▶ **What you need to do**
A single figure is the whole answer: the number of lines in the entries that contain "portOf".

▶ **Exercise materials**
-- ==== Sys2Proof/Certificates/Slice0/Obligations.lean ====
section
/-!
DEFINITION. The statements for the provers: what each command of the block does, what it leaves alone, and what every step keeps.
-/

namespace Sys2Proof

open Machine

end Sys2Proof

open Sys2Proof Sys2Proof.Machine

/-- While no larger reset is asserted: CDR_LOCK and BLOCK_LOCK on a lane that is not DISABLED set the lane's lock bit; CDR_LOCK also takes the
coefficient where ADAPT is set and FREEZE is not, and keeps it otherwise; BLOCK_LOCK leaves the next marker's BIP unchecked; on a DISABLED lane both
change nothing. HI_BER_CLEAR clears the lane's HI_BER, and the page's HI_BER level stands just while some lane of the port has it. PRBS_LOCK sets
and PRBS_LOCK_LOST clears the checker's lock. Each changes register fields only of its LANE page (HI_BER_CLEAR also of EVT) and no memory. (R37,
R47, R48, R52, R62) -/
def Obligations.LaneLocksFollowTheReceiver : Prop :=
  ∀ (s : State) (p : Side) (n : Fin 4) (ctle : Fin 32), Running s →
    (laneStateOf s p n ≠ laneDisabled →
      Completes (.cdrLock p n ctle) s (fun t => laneFlag t p (Reg.laneLLstatusCdrLock n) = true ∧
        getR t (Page.lane p) (Reg.laneLRxeqCtle n) =
          (if laneFlag s p (Reg.laneLRxeqAdapt n) = true ∧ laneFlag s p (Reg.laneLRxeqFreeze n) = false then ctle.val
           else getR s (Page.lane p) (Reg.laneLRxeqCtle n)) ∧
        SameRegisters [Page.lane p] s t ∧ SameMemory s t) ∧
      Completes (.blockLock p n) s (fun t => laneFlag t p (Reg.laneLLstatusBlockLock n) = true ∧ (laneOf t p n).seen = false ∧
        SameRegisters [Page.lane p] s t ∧ SameMemory s t)) ∧
    (laneStateOf s p n = laneDisabled → exec (.cdrLock p n ctle) s = .next s ∧ exec (.blockLock p n) s = .next s) ∧
    Completes (.hiBerClear p n) s (fun t => laneFlag t p (Reg.laneLLstatusHiBer n) = false ∧
      (levelOn t (Page.lane p) Ev.laneHiBer = true ↔ ∃ k : Fin 4, laneFlag t p (Reg.laneLLstatusHiBer k) = true) ∧
      SameRegisters [Page.lane p, Page.evt] s t ∧ SameMemory s t) ∧
    Completes (.prbsLock p n) s (fun t => laneFlag t p (Reg.laneLLstatusPrbsLock n) = true ∧
      SameRegisters [Page.lane p] s t ∧ SameMemory s t) ∧
    Completes (.prbsLockLost p n) s (fun t => laneFlag t p (Reg.laneLLstatusPrbsLock n) = false ∧
      SameRegisters [Page.lane p] s t ∧ SameMemory s t)

/-- LANE_ENABLE on an enabled lane puts it in TRAINING, or in TEST where a test mode is set, with its CDR, block and marker locks cleared, its
coefficient at the default 0 and the port's rate taken; a lane within the received width has its link down after it, on another no memory and no
page but its own and EVT changes. On a lane that is not enabled it changes nothing. PLL_LOCK on a lane that is not DISABLED, nor DEEP without an
exit request, sets PLL_LOCK while XTB runs, and a DEEP lane is ACTIVE with the coefficient it had saved. PLL_UNLOCK on such a lane, in any state of
the Lane states table, clears PLL_LOCK, and PLL_UNLOCK stands. On any other lane, and PLL_LOCK while XTB is lost, they change nothing. SIGNAL_DETECT
ends the lane's loss of signal, and where the link is down begins to time the bring-up. (R52, R53, R54, R56, R61, R65, R362) -/
def Obligations.LanePllAndEnable : Prop :=
  ∀ (s : State) (p : Side) (n : Fin 4), Running s →
    (laneEnabled s p n = true →
      Completes (.laneEnable p n) s (fun t =>
        laneStateOf t p n = (if getR s (Page.lane p) (Reg.laneLLctrlMode n) ≠ 0 then laneTest else laneTraining) ∧
        laneFlag t p (Reg.laneLLstatusCdrLock n) = false ∧ laneFlag t p (Reg.laneLLstatusBlockLock n) = false ∧
        laneFlag t p (Reg.laneLLstatusMarkerLock n) = false ∧ getR t (Page.lane p) (Reg.laneLRxeqCtle n) = 0 ∧
        (portOf t p).rate = getR s (Page.lane p) Reg.lanePortCfgRate ∧ (inWidth s p n = true → linkUp t p = false) ∧
        (inWidth s p n = false → SameRegisters [Page.lane p, Page.evt] s t ∧ SameMemory s t))) ∧
    (laneEnabled s p n = false → exec (.laneEnable p n) s = .next s) ∧
    (laneStateOf s p n ≠ laneDisabled → (laneStateOf s p n = laneDeep → (laneOf s p n).exitReq = true) →
      (levelOn s Page.clk Ev.clkXtbLost = false →
        Completes (.pllLock p n) s (fun t => laneFlag t p (Reg.laneLLstatusPllLock n) = true ∧
          laneStateOf t p n = (if laneStateOf s p n = laneDeep then laneActive else laneStateOf s p n) ∧
          (laneStateOf s p n = laneDeep → getR t (Page.lane p) (Reg.laneLRxeqCtle n) = (laneOf s p n).savedEq % 32) ∧
          SameRegisters [Page.lane p, Page.evt] s t ∧ SameMemory s t)) ∧
      (laneStateOf s p n ≤ laneTest →
        Completes (.pllUnlock p n) s (fun t => laneFlag t p (Reg.laneLLstatusPllLock n) = false ∧
          levelOn t (Page.lane p) Ev.lanePllUnlock = true ∧ SameRegisters [Page.lane p, Page.evt] s t ∧ SameMemory s t))) ∧
    (laneStateOf s p n = laneDisabled ∨ (laneStateOf s p n = laneDeep ∧ (laneOf s p n).exitReq = false) →
      exec (.pllLock p n) s = .next s ∧ exec (.pllUnlock p n) s = .next s) ∧
    (levelOn s Page.clk Ev.clkXtbLost = true → exec (.pllLock p n) s = .next s) ∧
    Completes (.signalDetect p n) s (fun t => (laneOf t p n).noSignal = false ∧
      (linkUp s p = false → (portOf s p).lateDown = false → (portOf s p).bringupFrom = none →
        (portOf t p).bringupFrom = some s.time.tb2) ∧
      SameRegisters [Page.lane .east, Page.lane .west, Page.evt] s t ∧ SameMemory s t)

▶ **Task result**
3